Beginning at the line containing "let n := streamCount k w" in the material below and ending at the line containing "match o with", return each line exactly and add nothing.
== Segment start ==
/-- One event counted in an error register. -/
def State.countErr (s : State) (key : Nat) : State := s.wr key (bumpErr (s.rd key))

/-- One event counted in a sticking field. -/
def State.countFld (s : State) (key hi lo : Nat) : State := s.wr key (bumpFld (s.rd key) hi lo)

/-- Something sent out. -/
def State.emit (s : State) (o : Output) : State := { s with out := o :: s.out }

/-- A command of a part that stands powered and out of reset (Table 16.2): otherwise it has no effect. -/
def State.powered (s : State) (f : State → State) : State := if s.resetN && s.power = .on then f s else s

/-- HDCP sessions can be made: the device keys can be read, and the unit is not in Returned (R435, R437). -/
def State.hdcpUsable (s : State) : Bool := s.service.hdcpKeys && decide (s.fuses.life ≠ 4)

/-! ### Sub-states -/

/-- A House's grant. -/
def State.grant (s : State) (h : Nat) : Grant := mapGet (fun _ => {}) s.grants h
/-- A raster's own state. -/
def State.raster (s : State) (n : Nat) : RasterAux := mapGet (fun _ => {}) s.rasters n
/-- A raster's own state replaced. -/
def State.setRaster (s : State) (n : Nat) (r : RasterAux) : State :=
  { s with rasters := mapSet (fun _ => {}) s.rasters n r }
/-- A tile core. -/
def State.core (s : State) (c : Nat) : Core := mapGet (fun _ => {}) s.cores c
/-- A tile core replaced. -/
def State.setCore (s : State) (c : Nat) (k : Core) : State := { s with cores := mapSet (fun _ => {}) s.cores c k }
/-- A form. -/
def State.form (s : State) (f : Nat) : Form := mapGet (fun _ => {}) s.forms f
/-- A form replaced. -/
def State.setForm (s : State) (f : Nat) (x : Form) : State := { s with forms := mapSet (fun _ => {}) s.forms f x }
/-- A DMA engine or context. -/
def State.eng (s : State) (e : Nat) : DmaEng := mapGet (fun _ => {}) s.engines e
/-- A DMA engine or context replaced. -/
def State.setEng (s : State) (e : Nat) (x : DmaEng) : State := { s with engines := mapSet (fun _ => {}) s.engines e x }
/-- What a queue has beside its registers. -/
def State.qaux (s : State) (q : Nat) : QueueAux := mapGet (fun _ => {}) s.queueAux q

/-- A free value: a word that nothing constrains, and the state with the counter advanced. -/
def State.free (s : State) : Word × State := (Config.freeWord s.freeCtr, { s with freeCtr := s.freeCtr + 1 })

/-! ### Ranges granted to the Houses (R41, R398, R401) -/

/-- House h's range register covers x: base in [b:0], count in [c+15... :16] as the register lays them out. -/
def inRange (w : Word) (cntHi baseHi x : Nat) : Bool :=
  decide (fld w baseHi 0 ≤ x) && decide (x < fld w baseHi 0 + fld w cntHi 16)

/-- The House whose range holds queue q. -/
def State.queueHouse (s : State) (q : Nat) : Option Nat :=
  (List.range 8).find? (fun h => inRange (s.rd (Reg.QUE_HRANGEh h)) 30 13 q)

/-- The House whose range holds hall pass p. -/
def State.passHouse (s : State) (p : Nat) : Option Nat :=
  (List.range 8).find? (fun h => inRange (s.rd (Reg.HPS_HRANGEh h)) 29 12 p)

/-- The House whose range holds bell entry e. -/
def State.bellHouse (s : State) (e : Nat) : Option Nat :=
  (List.range 8).find? (fun h => inRange (s.rd (Reg.RAS_HRANGEh h)) 28 11 e)
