-- ==== Sys2Proof/Machine/Matrix.lean ====
section
/-! DEFINITION. What the matrix slots do (R86 to R88, R96 to R121, R126 to R128): checks at issue, the command queues, the start
and the completion of an array command. -/
namespace Sys2Proof.Machine

/-! ### Issue -/

/-- KIND and fields of a fused step are legal (R116, Table 4.5). -/
def dstepLegal (w : Word) : Bool :=
  let kind := fld w 31 28
  decide (kind ≤ 8) && decide (fld w 21 16 = 0) &&
  (if kind = 0 then decide (fld w 27 22 = 0) && decide (fld w 15 0 = 0)
   else if kind = 2 then decide (fld w 15 8 = 0)
   else if kind = 3 || kind = 4 then true
   else decide (fld w 27 22 = 0))

/-- A value that an MSR may write to a register (R87, R97, R98, R116). -/
def msrLegal (r : Nat) (v : Word) : Bool :=
  if r = 0 then (arrCfg v).legal
  else if r = 1 then decide (v &&& ~~~0x80#32 = 0)
  else if r = 5 then
    let o := fld v 3 0
    (o ≤ 4 || (6 ≤ o && o ≤ 0xA)) && decide (fld v 8 6 ≤ 6) && (fld v 5 4 = 0 || o = 0 || o = 1 || o = 6 || o = 7)
  else if 8 ≤ r ∧ r ≤ 0xD then dstepLegal v
  else true

/-- The value of an MSR. -/
def msrValue (k : Core) (w : SlotW) : Word := if bit w 53 then BitVec.ofNat 32 (sImm w) else k.G (fld w 52 48)
/-- COUNT of an MSTREAM. -/
def streamCount (k : Core) (w : SlotW) : Nat := if bit w 53 then fld (k.G (fld w 52 48)) 15 0 else fld w 15 0

/-- The steps in use that read a residual, by handle (R117). -/
def resHandles (x : Arr) (rd : Arr → Nat → Word) : List Nat :=
  (List.range (fld (rd x 5) 8 6)).filterMap (fun i =>
    let d := rd x (8 + i)
    if fld d 31 28 = 3 ∨ fld d 31 28 = 4 then some (fld d 27 22) else none)

/-- The destination and residual ranges of n drained rows or records (R86, R117, R167). -/
def State.drainCheck (s : State) (k : Core) (x : Arr) (n : Nat) : Option CoreFault :=
  let len := n * fld (x.ireg 4) 23 0
  match s.checkHandle k x.issueDst.1 [0, 1] true 1 x.issueDst.2 len with
  | some f => some f
  | none => (resHandles x Arr.ireg).findSome? (fun h => s.checkHandle k h [0] false 1 x.issueDst.2 len)

/-- ILLEGAL_OP of a slot word (Table 3.15). -/
def illegalOp (w : SlotW) : CoreFault := ⟨0x01, w.toNat / 2 ^ 32, w.toNat % 2 ^ 32⟩

/-- QMASK names problems of the mode (R109). -/
def qmaskOk (mode q : Nat) : Bool :=
  if mode = 0 then q = 0 else if mode = 1 then 1 ≤ q && q ≤ 3 else 1 ≤ q && q ≤ 15

/-- What an executing matrix slot of array a faults with at its issue. -/
def State.matrixCheck (s : State) (k : Core) (a : Nat) (w : SlotW) : Option CoreFault :=
  let x := k.arr a
  let cfg := arrCfg (x.ireg 0)
  let codec := fld (x.ireg 5) 5 4
  let arow := fld w 40 36
  let badRow : Bool := cfg.split && decide (16 ≤ arow)
  match sOp w with
  | 0x02 =>
    let acc := fld w 35 34
    let n := streamCount k w
    if !qmaskOk cfg.mode (fld w 33 30) || badRow || (cfg.split && acc = 2) ||
        (decide (2 ≤ acc) && codec ≠ 0 && cfg.mode ≠ 2 && n % 2 = 1) then some (illegalOp w)
    else if 2 ≤ acc then s.drainCheck k x n else none
  | 0x03 =>
    s.checkHandle k (fld w 53 48) [0, 1] true 1 (k.G (fld w 47 43) + BitVec.ofNat 32 (fld w 23 0)).toNat 0
  | 0x04 =>
    let n := fld w 35 31 + 1
    if badRow || (codec ≠ 0 && n % 2 = 1) then some (illegalOp w) else s.drainCheck k x n
  | 0x05 => if badRow then some (illegalOp w) else none
  | 0x06 =>
    let r := fld w 47 40
    let v := msrValue k w
    if !msrLegal r v then some (illegalOp w)
    else if 8 ≤ r ∧ r ≤ 0xD ∧ fld v 31 28 = 2 then s.checkHandle k (fld v 27 22) [0] false 1 (512 * fld v 7 0) 264
    else none
  | _ => none

/-- The command that a matrix slot queues. -/
def matrixOp (k : Core) (w : SlotW) : ArrOp :=
  match sOp w with
  | 0x01 => .wld (bit w 53).toNat
  | 0x02 => .mstream (fld w 47 41) (fld w 40 36) (fld w 35 34) (fld w 33 30) (streamCount k w)
  | 0x03 => .mdst (fld w 53 48) (k.G (fld w 47 43) + BitVec.ofNat 32 (fld w 23 0)).toNat
  | 0x04 => .mdrain (fld w 40 36) (fld w 35 31 + 1)
  | 0x05 => .mzero (fld w 40 36) (fld w 35 31 + 1)
  | 0x06 => .msr (fld w 47 40) (msrValue k w)
  | 0x07 => .mrs (sA w) (fld w 47 40)
  | _ => .mscl (fld w 47 40) (k.V (sA w))

/-- The 32 words of a vector in the table at SREG. -/
def mscl (set_ : Arr → Nat → Word → Arr) (x : Arr) (r : Nat) (v : VWord) : Arr :=
  (List.range 32).foldl (fun x i => set_ x (r + i) (BitVec.ofNat 32 ((vLanes 32 v).getD i 0))) x

/-- The issue-side copies after a command issues (R99): state registers and the drain destination. -/
def issueSide (x : Arr) (o : ArrOp) : Arr :=
  let step := fld (x.ireg 4) 23 0
  match o with
  | .msr r v => x.setIreg r (aWritten r (x.ireg r) v)
  | .mscl r v => mscl Arr.setIreg x r v
  | .mdst h ofs => { x with issueDst := (h, ofs) }
  | .mdrain _ n => { x with issueDst := (x.issueDst.1, x.issueDst.2 + n * step) }
  | .mstream _ _ acc _ n => if 2 ≤ acc then { x with issueDst := (x.issueDst.1, x.issueDst.2 + n * step) } else x
  | _ => x

/-- An executing matrix slot queues its command (R75). -/
def matrixRun (k : Core) (a : Nat) (w : SlotW) (y : Core) : Core :=
  if sOp w = 0 then y
  else
    let x := y.arr a
    let o := matrixOp k w
    y.setArr a (issueSide { x with queue := x.queue ++ [⟨o, k.seq⟩] } o)

/-! ### Desk access -/

/-- The key of a Desk byte: input Desk at 0, weight Desk at 0x2000, accumulator Desk at 0x3000. -/
def deskKey (c a ofs : Nat) : Nat := (2 * c + a) * 16384 + ofs
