/-- The engine number of a window (Table 7.1). -/
def engNum (e : Nat) : Nat := if e < 64 then e else 64 + (e - 64) / 8
/-- The requester number of a window's engine (R209). -/
def engReq (e : Nat) : Nat := if e < 64 then 1024 + e else 1088 + (e - 64) / 8
/-- The form of a form engine. -/
def engForm (e : Nat) : Nat := e / 2

/-- The House whose current or last chain, or whose context, a window holds (R213). -/
def State.dmaHouse (s : State) (e : Nat) : Nat := if e < 64 then s.rdF (Reg.DMA_En_STATUS e) 26 24 else (e - 64) % 8

/-- STATE of a window. -/
def State.setDmaState (s : State) (e v : Nat) : State := s.wrF (Reg.DMA_En_STATUS e) 2 0 v
/-- QDEPTH of a window follows its start queue. -/
def State.dmaDepth (s : State) (e : Nat) : State := s.wrF (Reg.DMA_En_STATUS e) 11 9 (s.eng e).starts.length

/-- A start from outside the core (R191): a bell's is discarded and counted when the queue is full. -/
def State.dmaBell (s : State) (e addr house : Nat) : State :=
  match s.dmaPush e addr house with
  | some s => s.dmaDepth e
  | none => (s.wrF (Reg.DMA_En_STATUS e) 8 8 1).countErr (Reg.DMA_En_DROPCNT e)

/-! ### Descriptors (Table 7.2) -/

/-- A word of a descriptor. -/
def dWord (bs : List Byte) (i : Nat) : Word := BitVec.ofNat 32 (leNat (slice (4 * i) 4 bs))

/-- The fields of a descriptor. -/
structure Desc where
  kind : Nat
  sspace : Nat
  dspace : Nat
  rot : Nat
  mirror : Bool
  chain : Bool
  elog : Nat
  hsig : Bool
  evt : Bool
  slane : Nat
  sarr : Nat
  spart : Nat
  dlane : Nat
  darr : Nat
  dpart : Nat
  saddr : Nat
  daddr : Nat
  width : Nat
  height : Nat
  sstride : Int
  dstride : Int
  pat : Nat
  hpass : Nat
  queue : Nat
  hcnt : Nat
  tag : Nat
  gtrk : Nat
  gate : Bool
  gstep : Nat
  gbase : Nat
  next : Nat
  deriving DecidableEq, Repr

/-- The fields of 64 bytes. -/
def descOf (bs : List Byte) : Desc :=
  let w := dWord bs
  { kind := fld (w 0) 3 0, sspace := fld (w 0) 7 4, dspace := fld (w 0) 11 8, rot := fld (w 0) 13 12, mirror := bit (w 0) 14
    chain := bit (w 0) 16, elog := fld (w 0) 18 17, hsig := bit (w 0) 19, evt := bit (w 0) 20
    slane := fld (w 1) 4 0, sarr := fld (w 1) 5 5, spart := fld (w 1) 7 6
    dlane := fld (w 1) 12 8, darr := fld (w 1) 13 13, dpart := fld (w 1) 15 14
    saddr := (w 2).toNat + 2 ^ 32 * fld (w 3) 15 0, daddr := (w 4).toNat + 2 ^ 32 * fld (w 5) 15 0
    width := fld (w 6) 15 0, height := fld (w 6) 31 16, sstride := (w 7).toInt, dstride := (w 8).toInt, pat := (w 9).toNat
    hpass := fld (w 10) 12 0, queue := fld (w 10) 29 16, hcnt := fld (w 11) 15 0, tag := fld (w 11) 31 16
    gtrk := fld (w 12) 1 0, gate := bit (w 12) 2, gstep := fld (w 12) 8 3, gbase := fld (w 13) 15 0, next := fld (w 14) 26 0 }

/-- Reserved bits are 0. -/
def descReserved (bs : List Byte) : Bool :=
  let w := dWord bs
  !bit (w 0) 15 && fld (w 0) 31 21 = 0 && fld (w 1) 31 16 = 0 && fld (w 3) 31 16 = 0 && fld (w 5) 31 16 = 0 &&
  fld (w 10) 15 13 = 0 && fld (w 10) 31 30 = 0 && fld (w 12) 31 9 = 0 && fld (w 13) 31 16 = 0 && fld (w 14) 31 27 = 0 &&
  w 15 = 0

/-- The fields that a KIND does not use are 0 (R192). -/
def descUnused (bs : List Byte) : Bool :=
  let w := dWord bs
  let d := descOf bs
  let noTurn : Bool := d.rot = 0 && !d.mirror && d.elog = 0
  let noSrc : Bool := d.sspace = 0 && d.slane = 0 && d.sarr = 0 && d.spart = 0 && d.saddr = 0 && w 7 = 0
  match d.kind with
  | 0 => noTurn && noSrc && d.dspace = 0 && w 1 = 0 && d.daddr = 0 && w 6 = 0 && w 8 = 0 && w 9 = 0 && w 12 = 0 && w 13 = 0
  | 1 => w 9 = 0
  | 2 => noTurn && w 9 = 0
  | 3 => noTurn && noSrc
  | _ => noTurn && w 1 = 0 && w 8 = 0 && w 9 = 0 && d.sspace = 3 && d.dspace = 0 && d.daddr = 0

/-- A space is one that the engine reaches (Table 7.3). -/
def spaceOk (e sp : Nat) : Bool := if e < 64 then sp ≤ 2 else sp = 0 || sp = 3 || sp = 4

/-- Check 3 of Table 7.4. -/
def descOk (e : Nat) (bs : List Byte) : Bool :=
  let d := descOf bs
  decide (d.kind ≤ 4) && descReserved bs && descUnused bs &&
  (d.kind = 0 || ((d.kind = 3 || spaceOk e d.sspace) && spaceOk e d.dspace &&
    !(d.sspace = 2 && d.spart = 3) && !(d.dspace = 2 && d.dpart = 3) && !(d.gate && (d.gtrk = 3 || d.gstep = 0)))) &&
  (!(d.rot ≠ 0 || d.mirror) || d.width % 2 ^ d.elog = 0) && (!d.hsig || d.hcnt ≠ 0)

/-- Check 4 of Table 7.4. -/
def skewOk (d : Desc) : Bool :=
  d.kind ≠ 2 || (d.dspace = 2 && d.dpart = 0 && (d.sspace = 0 || d.sspace = 1) && d.width = 64 && d.dstride = 64 &&
    d.daddr % 64 = 0)

/-- The side of a descriptor: space, core of a form engine's lane, array, part. -/
structure Loc where
  space : Nat
  core : Nat
  arr : Nat
  part : Nat
  deriving DecidableEq, Repr

/-- The source of a descriptor. -/
def srcLoc (e : Nat) (d : Desc) : Loc :=
  if d.sspace = 1 then ⟨1, 32 * engForm e + d.slane, 0, 0⟩
  else if d.sspace = 2 then ⟨2, 32 * engForm e + d.slane, d.sarr, d.spart⟩ else ⟨d.sspace, 0, 0, 0⟩
/-- The destination of a descriptor. -/
def dstLoc (e : Nat) (d : Desc) : Loc :=
  if d.dspace = 1 then ⟨1, 32 * engForm e + d.dlane, 0, 0⟩
  else if d.dspace = 2 then ⟨2, 32 * engForm e + d.dlane, d.darr, d.dpart⟩ else ⟨d.dspace, 0, 0, 0⟩

/-- Bytes of a space. -/
def Loc.limit (l : Loc) : Nat :=
  match l.space with
  | 0 => 0x8000000
  | 1 => 0x10000
  | 2 => if l.part = 0 then 0x2000 else 0x1000
  | _ => 2 ^ 48

/-- Rows and bytes per row of the destination grid (Table 7.5). -/
def dstGrid (d : Desc) : Nat × Nat :=
  let c := d.width / 2 ^ d.elog
  if d.rot = 1 ∨ d.rot = 3 then (c, d.height * 2 ^ d.elog) else (d.height, d.width)

/-- Lowest byte and one past the highest of a grid (R195). -/
def gridRange (base : Nat) (stride : Int) (rows width : Nat) : Int × Int :=
  let last : Int := base + ((rows : Int) - 1) * stride
  (min (base : Int) last, max (base : Int) last + width)

/-- The source range. -/
def srcRange (d : Desc) : Int × Int := gridRange d.saddr d.sstride d.height d.width
/-- The destination range; a SKEW's is its part of the Desk. -/
def dstRange (d : Desc) : Int × Int :=
  if d.kind = 2 then ((d.daddr : Int), (d.daddr : Int) + 64) else gridRange d.daddr d.dstride (dstGrid d).1 (dstGrid d).2

/-- A range that leaves its space (check 5 of Table 7.4): cause and first byte outside. -/
def boundsCheck (l : Loc) (r : Int × Int) : Option (Nat × Nat) :=
  if r.1 < 0 then some (0x02, (r.1 % (2 ^ 48 : Nat)).toNat)
  else if (l.limit : Int) < r.2 then some (0x02, max l.limit r.1.toNat)
  else none

/-- The condition of Table 7.3 for one side (check 5): cause and first byte refused. -/
def State.ownerCheck (s : State) (house : Nat) (l : Loc) (write : Bool) (r : Int × Int) : Option (Nat × Nat) :=
  let a := r.1.toNat
  let n := (r.2 - r.1).toNat
  match l.space with
  | 0 => (s.firstRefused house a n).map (fun x => (0x03, x))
  | 1 =>
    let k := s.core l.core
    if (List.range 64).any (fun h =>
      let e := k.handle h
      e.v && e.kind = 0 && e.house = house && (if write then e.wr else e.rd) && decide (e.base ≤ a) &&
        decide (a + n ≤ e.base + e.size)) then none else some (0x03, a)
  | 2 => if (s.core l.core).house = house ∧ s.arrayOn l.core l.arr then none else some (0x03, a)
  | _ => none

/-- Source and destination overlap (R197). -/
def overlaps (e : Nat) (d : Desc) : Bool :=
  d.kind = 1 && srcLoc e d = dstLoc e d && decide ((srcRange d).1 < (dstRange d).2) && decide ((dstRange d).1 < (srcRange d).2)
== Segment end ==
| SOLUTION BELOW |
    let n := streamCount k w
    if !qmaskOk cfg.mode (fld w 33 30) || badRow || (cfg.split && acc = 2) ||
        (decide (2 ≤ acc) && codec ≠ 0 && cfg.mode ≠ 2 && n % 2 = 1) then some (illegalOp w)
    else if 2 ≤ acc then s.drainCheck k x n else none
  | 0x03 =>
    s.checkHandle k (fld w 53 48) [0, 1] true 1 (k.G (fld w 47 43) + BitVec.ofNat 32 (fld w 23 0)).toNat 0
  | 0x04 =>
    let n := fld w 35 31 + 1
    if badRow || (codec ≠ 0 && n % 2 = 1) then some (illegalOp w) else s.drainCheck k x n
  | 0x05 => if badRow then some (illegalOp w) else none
  | 0x06 =>
    let r := fld w 47 40
    let v := msrValue k w
    if !msrLegal r v then some (illegalOp w)
    else if 8 ≤ r ∧ r ≤ 0xD ∧ fld v 31 28 = 2 then s.checkHandle k (fld v 27 22) [0] false 1 (512 * fld v 7 0) 264
    else none
  | _ => none

/-- The command that a matrix slot queues. -/
def matrixOp (k : Core) (w : SlotW) : ArrOp :=
  match sOp w with
  | 0x01 => .wld (bit w 53).toNat
  | 0x02 => .mstream (fld w 47 41) (fld w 40 36) (fld w 35 34) (fld w 33 30) (streamCount k w)
  | 0x03 => .mdst (fld w 53 48) (k.G (fld w 47 43) + BitVec.ofNat 32 (fld w 23 0)).toNat
  | 0x04 => .mdrain (fld w 40 36) (fld w 35 31 + 1)
  | 0x05 => .mzero (fld w 40 36) (fld w 35 31 + 1)
  | 0x06 => .msr (fld w 47 40) (msrValue k w)
  | 0x07 => .mrs (sA w) (fld w 47 40)
  | _ => .mscl (fld w 47 40) (k.V (sA w))

/-- The 32 words of a vector in the table at SREG. -/
def mscl (set_ : Arr → Nat → Word → Arr) (x : Arr) (r : Nat) (v : VWord) : Arr :=
  (List.range 32).foldl (fun x i => set_ x (r + i) (BitVec.ofNat 32 ((vLanes 32 v).getD i 0))) x

/-- The issue-side copies after a command issues (R99): state registers and the drain destination. -/
def issueSide (x : Arr) (o : ArrOp) : Arr :=
  let step := fld (x.ireg 4) 23 0
  match o with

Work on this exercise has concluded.